TASK DETAILS: Print the data below exactly, but only the lines from the one containing "0xa4506ceb, 0xbef9a3f7, 0xc67178f2]" down to the one containing "let s1 := e.rotateRight", inclusive.

DATA SECTION:
-- ==== Sys2Proof/Tests/Slice0.lean ====
section
/-! SUPPORT. The model's own tests: ill-formed terms, frames and messages written out by hand, the guide's worked
cases step by step, and for every statement with hypotheses a state and operands that meet them. -/

namespace Sys2Proof.Tests

open Machine

set_option Elab.async false

/-! ### Making commands and reading outcomes -/

/-- A word. -/
abbrev w (n : Nat) : Word := BitVec.ofNat 16 n

/-- The request frame a host makes, both keys on. -/
def ask (code : Byte) (level : BitVec 2) (ws : List Word) : Request :=
  { keys := ⟨true, true⟩, level := level, count := BitVec.ofNat 6 ws.length
    words := ws ++ [crc (header code level (BitVec.ofNat 6 ws.length) :: ws)], tail := [] }

/-- A good station message of a kind. -/
def say (kind : Byte) (address : Byte) (value : BitVec 32) : Message :=
  { address := address, value := value
    sum := 0 - (messageBytes kind ⟨address, value, 0⟩).foldl (· + ·) 0#8 }

/-- The outcome is a next state that meets a test. -/
def after (o : Result) (p : State → Bool) : Bool :=
  match o with
  | .next t => p t
  | _ => false

/-- What a refused, faulted or next outcome left; the outcome is a next state in every use. -/
def left (o : Result) : State :=
  match o with
  | .next t => t
  | _ => State.reset

/-- A request's response. -/
def answered (o : Result) (status : Status) (payload : List Word) : Bool :=
  after o fun t => t.link.buffer == some ⟨status, payload⟩

/-- An outcome that meets a test is a next state. -/
theorem completes {o : Result} {p : State → Bool} (h : after o p = true) : ∃ t, o = .next t ∧ p t = true := by
  cases o with
  | next t => exact ⟨t, rfl, h⟩
  | fault r => cases r
  | refused r => simp [after] at h

/-- An outcome that is a next state. -/
theorem runs {o : Result} (h : after o (fun _ => true) = true) : ∃ t, o = .next t :=
  (completes h).imp fun _ ht => ht.1

/-- A request at its required level passes frame, level, key and mode. -/
abbrev taken (code : Byte) (required : Nat) (cls : ReqClass) (ws : List Word) (s : State) : Prop :=
  Taken code required cls ws (ask code (BitVec.ofNat 2 required) ws) s

/-! ### A rig to work on: job 418 of the guide's worked operation (spec/04, 4.5) -/

/-- An interval the driller's declaration left. -/
def bed (top bottom : Nat) (lith : Fin 64) (cls : RockClass) (minutes : Nat) : Interval :=
  { top := top, bottom := bottom, lith := lith, cls := cls, source := .driller, status := .pending
    lossZone := false, water := false, merged := false, yield := none, minutes := minutes }

/-- A rod of type 2. -/
def rod (tag length : Nat) (place : RodPlace) (makeUps drilled : Nat) : Rod :=
  { tag := tag, type := 1, length := length, place := place, makeUps := makeUps, drilled := drilled, wear := .a
    lastJob := none, unverified := false }

/-- Job 418, its hole at 1,500 cm. -/
def job418 : Job :=
  { number := 418, phase := .active, startDepth := 0, holeDepth := 1500, bitDepth := 1500, declared := 0
    rodType := 1, bha := ⟨450, 152, 1850000, .inString⟩, b1 := 10000, b2 := 30000
    sections := [⟨0, 254⟩, ⟨1200, 200⟩]
    rates := ⟨Vector.replicate 12 1600, Vector.replicate 5 21000, 85000⟩, down := false, settleMark := 0
    column := [bed 0 1500 0 .soft 9], sheet := (Vector.replicate 40 ⟨0, 0, 0⟩).set 0 ⟨0, 1500, 0⟩ }
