-- ==== Sys2Proof/Machine/Sha.lean ====
section
/-! DEFINITION. SHA-256 and HMAC-SHA-256, which 13 R483 names: the functions of FIPS 180-4 and FIPS 198-1 (PRESUMED, log 77), and
the digests of the mask ROM (13 R486). -/

namespace Sys2Proof.Config

/-- The round constants of SHA-256. -/
def shaK : List (BitVec 32) :=
  [0x428a2f98, 0x71374491, 0xb5c0fbcf, 0xe9b5dba5, 0x3956c25b, 0x59f111f1, 0x923f82a4, 0xab1c5ed5,
   0xd807aa98, 0x12835b01, 0x243185be, 0x550c7dc3, 0x72be5d74, 0x80deb1fe, 0x9bdc06a7, 0xc19bf174,
   0xe49b69c1, 0xefbe4786, 0x0fc19dc6, 0x240ca1cc, 0x2de92c6f, 0x4a7484aa, 0x5cb0a9dc, 0x76f988da,
   0x983e5152, 0xa831c66d, 0xb00327c8, 0xbf597fc7, 0xc6e00bf3, 0xd5a79147, 0x06ca6351, 0x14292967]
  ++ [0x27b70a85, 0x2e1b2138, 0x4d2c6dfc, 0x53380d13, 0x650a7354, 0x766a0abb, 0x81c2c92e, 0x92722c85,
   0xa2bfe8a1, 0xa81a664b, 0xc24b8b70, 0xc76c51a3, 0xd192e819, 0xd6990624, 0xf40e3585, 0x106aa070,
   0x19a4c116, 0x1e376c08, 0x2748774c, 0x34b0bcb5, 0x391c0cb3, 0x4ed8aa4a, 0x5b9cca4f, 0x682e6ff3,
   0x748f82ee, 0x78a5636f, 0x84c87814, 0x8cc70208, 0x90befffa, 0xa4506ceb, 0xbef9a3f7, 0xc67178f2]

/-- The initial hash value of SHA-256. -/
def shaInit : List (BitVec 32) :=
  [0x6a09e667, 0xbb67ae85, 0x3c6ef372, 0xa54ff53a, 0x510e527f, 0x9b05688c, 0x1f83d9ab, 0x5be0cd19]

/-- A message padded to whole blocks of 64 bytes: a one bit, zeros, and its length in bits. -/
def shaPad (m : List (BitVec 8)) : List (BitVec 8) :=
  m ++ [0x80] ++ List.replicate ((119 - m.length % 64) % 64) 0
    ++ (List.range 8).map (fun i => BitVec.ofNat 8 (8 * m.length / 256 ^ (7 - i)))

/-- Big-endian words of a list of bytes, `n` of them. -/
def shaWords : Nat → List (BitVec 8) → List (BitVec 32)
  | 0, _ => []
  | n + 1, b => (b.take 4).foldl (fun a x => a * 256 + x.setWidth 32) 0 :: shaWords n (b.drop 4)

/-- The message schedule, last word first: `n` words more than it has. -/
def shaSchedule : Nat → List (BitVec 32) → List (BitVec 32)
  | 0, w => w
  | n + 1, w =>
    let x := w.getD 1 0
    let y := w.getD 14 0
    let s1 := x.rotateRight 17 ^^^ x.rotateRight 19 ^^^ (x >>> 10)
    let s0 := y.rotateRight 7 ^^^ y.rotateRight 18 ^^^ (y >>> 3)
    shaSchedule n ((s1 + w.getD 6 0 + s0 + w.getD 15 0) :: w)

/-- One round over the eight working variables, with its constant and word. -/
def shaRound (v : List (BitVec 32)) (kw : BitVec 32 × BitVec 32) : List (BitVec 32) :=
  match v with
  | [a, b, c, d, e, f, g, h] =>
    let s1 := e.rotateRight 6 ^^^ e.rotateRight 11 ^^^ e.rotateRight 25
    let t1 := h + s1 + ((e &&& f) ^^^ (~~~e &&& g)) + kw.1 + kw.2
    let s0 := a.rotateRight 2 ^^^ a.rotateRight 13 ^^^ a.rotateRight 22
    [t1 + s0 + ((a &&& b) ^^^ (a &&& c) ^^^ (b &&& c)), a, b, c, d + t1, e, f, g]
  | _ => v

/-- The hash value after the blocks of a padded message, `n` of them. -/
def shaBlocks : Nat → List (BitVec 32) → List (BitVec 8) → List (BitVec 32)
  | 0, h, _ => h
  | n + 1, h, b =>
    let w := (shaSchedule 48 (shaWords 16 b).reverse).reverse
    shaBlocks n (List.zipWith (· + ·) h ((shaK.zip w).foldl shaRound h)) (b.drop 64)

/-- SHA-256 (13 R483). -/
def sha256 (m : List (BitVec 8)) : List (BitVec 8) :=
  let p := shaPad m
  (shaBlocks (p.length / 64) shaInit p).flatMap (fun (x : BitVec 32) =>
    (List.range 4).map (fun i => BitVec.setWidth 8 (x >>> (24 - 8 * i))))

/-- HMAC-SHA-256 (13 R483): key, message. -/
def hmacSha256 (key m : List (BitVec 8)) : List (BitVec 8) :=
  let k := if key.length ≤ 64 then key else sha256 key
  let k0 := k ++ List.replicate (64 - k.length) 0
  sha256 (k0.map (· ^^^ 0x5c) ++ sha256 (k0.map (· ^^^ 0x36) ++ m))

/-- The digests in the mask ROM (13 R486): 0 to 3 those of FK0-FK3, 4 that of the life-cycle key, which is the key an authorisation
is verified with. -/
def romHash (i : Nat) : List (BitVec 8) := if i = 4 then sha256 lifeCycleKey else fwKeyHash i

end Sys2Proof.Config
end

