-- ==== Sys2Proof/Machine/RegTable.lean ====
section
/-! DEFINITION. The register table: where each register lies in the control space (01 R45 and the chapters'
tables), its fields with bits, access code (00 R11) and reset value (00 R13), the encodings a field accepts (00 R15)
and who may reach the register (R51, R456 and the sentence before each table). -/

namespace Sys2Proof.Machine

/-- Access codes of 00 R11. -/
inductive Acc where
  | ro | rw | rw1c | wo | rwl | rc
  deriving DecidableEq, Repr

/-- Who may reach a register: the manual's sentence before each register table. -/
inductive Reach where
  | operatorOnly | anyRead | engine | engineRead | faultQ | redFlags | portRead | siteRead | queuePair | window
  | stream | tally | sheafCtx | mailbox | claimant | plotSelfRead | ccOnly | debugOnly
  deriving DecidableEq, Repr

/-- One field of a register: bits [hi:lo] of its first element; `rep` elements, `step` bits apart (1 for a plain
field); the values from `vmin` to `vmax` that are multiples of `mult` are not reserved. -/
structure FieldRow where
  fid : Fid
  hi : Nat
  lo : Nat
  acc : Acc
  vmin : Nat := 0
  vmax : Nat := 2 ^ (hi - lo + 1) - 1
  mult : Nat := 1
  rep : Nat := 1
  step : Nat := 0
  deriving DecidableEq, Repr

/-- One register: control-space offset of its first instance, up to two dimensions (count, stride in bytes). -/
structure RegRow where
  base : Nat
  n1 : Nat := 1
  s1 : Nat := 0
  n2 : Nat := 1
  s2 : Nat := 0
  reach : Reach := .operatorOnly
  fields : List FieldRow
  deriving DecidableEq, Repr
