/-- The output rows of an order. -/
def Wo.outputs (w : Wo) : List Rows :=
  let r (u : Bool) (f a st l n : Nat) : List Rows := if u then [{ field := f, addr := a, stride := st, len := l, num := n }] else []
  if w.matrix then
    r true 32 w.c w.stc (elemBytes w.fc w.n) w.rows ++ r w.usesSc 56 w.sc (w.n / 32) (w.n / 32) w.rows
  else if w.op = opReduce then
    r true 32 w.c 0 (elemBytes w.fc w.n) 1 ++ r w.usesSc 56 w.sc 0 (w.n / 32) 1
  else if w.op = opCopy then r true 32 w.c w.stc w.n w.m
  else if w.op = opConvert then
    r true 32 w.c w.stc (elemBytes w.fc w.n) w.m ++ r w.usesSc 56 w.sc (w.n / 32) (w.n / 32) w.m
  else if w.op = opTranspose then r true 32 w.c w.stc (elemBytes w.fa w.m) w.n
  else if w.op = opGather then r true 32 w.c w.stc w.n w.m
  else if w.op = opScatter then r (decide (w.arg 88 4 ≠ 0)) 32 w.c w.stc w.n (w.arg 88 4)
  else []

/-- Rows that lie in tile memory. -/
def Rows.tile (r : Rows) : Bool := decide (spaceOf r.addr = .tile)

/-- Order 10 of 04 R633: the tile range (03 R108). -/
def Wo.check10 (w : Wo) : Option Nat :=
  let l := (w.inputs ++ w.outputs).filter (fun r => r.tile && decide (tileSize < r.last))
  (l.map Rows.field).min?

/-- Order 11 of 04 R633: alignment (04 R147). -/
def Wo.check11 (w : Wo) : Option Nat :=
  let strict := w.matrix || w.op == opLane || w.op == opReduce || w.op == opConvert
  let t (used : Bool) (o x : Nat) : Nat × Bool := (o, strict && used && decide (spaceOf x = .tile) && decide (addrOf x % 256 ≠ 0))
  let ts (used : Bool) (x st : Nat) : Bool := strict && used && decide (spaceOf x = .tile) && decide (st % 256 ≠ 0)
  let outC := w.usesC && (w.op != opLane || decide (w.outBytes ≠ 0))
  let memC := strict && outC && decide (spaceOf w.c = .mem)
  let el := match spaceOf w.c with
    | .red k => aliasElem k
    | _ => 1
  let al := outC && decide (el ≠ 1)
  let rowLen := if w.op = opLane then w.outBytes
    else if w.op = opCopy ∨ w.op = opScatter then w.n else elemBytes w.fc w.n
  firstBad [t w.usesA 16 w.a, t w.usesB 24 w.b,
    (32, (t w.usesC 32 w.c).2 || (memC && decide (addrOf w.c % 64 ≠ 0)) || (al && decide (addrOf w.c % el ≠ 0))),
    t w.usesSa 40 w.sa, t w.usesSb 48 w.sb,
    (56, (t w.usesSc 56 w.sc).2 || (strict && w.usesSc && decide (spaceOf w.sc = .mem) && decide (addrOf w.sc % 64 ≠ 0))),
    (68, al && w.op != opLane && decide (rowLen % el ≠ 0)),
    (76, ts w.usesStA w.a w.sta), (80, ts w.usesStB w.b w.stb),
    (84, ts w.usesStC w.c w.stc || (memC && w.usesStC && decide (w.stc % 64 ≠ 0))
      || (al && w.usesStC && decide (w.stc % el ≠ 0))),
    t (decide (w.outSrc ≠ 0) && w.op == opLane) 112 w.outSrc,
    (120, al && w.op == opLane && decide (rowLen % el ≠ 0))]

RESULT OF THIS TASK:
   0x748f82ee, 0x78a5636f, 0x84c87814, 0x8cc70208, 0x90befffa, 0xa4506ceb, 0xbef9a3f7, 0xc67178f2]

/-- The initial hash value of SHA-256. -/
def shaInit : List (BitVec 32) :=
  [0x6a09e667, 0xbb67ae85, 0x3c6ef372, 0xa54ff53a, 0x510e527f, 0x9b05688c, 0x1f83d9ab, 0x5be0cd19]

/-- A message padded to whole blocks of 64 bytes: a one bit, zeros, and its length in bits. -/
def shaPad (m : List (BitVec 8)) : List (BitVec 8) :=
  m ++ [0x80] ++ List.replicate ((119 - m.length % 64) % 64) 0
    ++ (List.range 8).map (fun i => BitVec.ofNat 8 (8 * m.length / 256 ^ (7 - i)))

/-- Big-endian words of a list of bytes, `n` of them. -/
def shaWords : Nat → List (BitVec 8) → List (BitVec 32)
  | 0, _ => []
  | n + 1, b => (b.take 4).foldl (fun a x => a * 256 + x.setWidth 32) 0 :: shaWords n (b.drop 4)

/-- The message schedule, last word first: `n` words more than it has. -/
def shaSchedule : Nat → List (BitVec 32) → List (BitVec 32)
  | 0, w => w
  | n + 1, w =>
    let x := w.getD 1 0
    let y := w.getD 14 0
    let s1 := x.rotateRight 17 ^^^ x.rotateRight 19 ^^^ (x >>> 10)
    let s0 := y.rotateRight 7 ^^^ y.rotateRight 18 ^^^ (y >>> 3)
    shaSchedule n ((s1 + w.getD 6 0 + s0 + w.getD 15 0) :: w)

/-- One round over the eight working variables, with its constant and word. -/
def shaRound (v : List (BitVec 32)) (kw : BitVec 32 × BitVec 32) : List (BitVec 32) :=
  match v with
  | [a, b, c, d, e, f, g, h] =>
    let s1 := e.rotateRight 6 ^^^ e.rotateRight 11 ^^^ e.rotateRight 25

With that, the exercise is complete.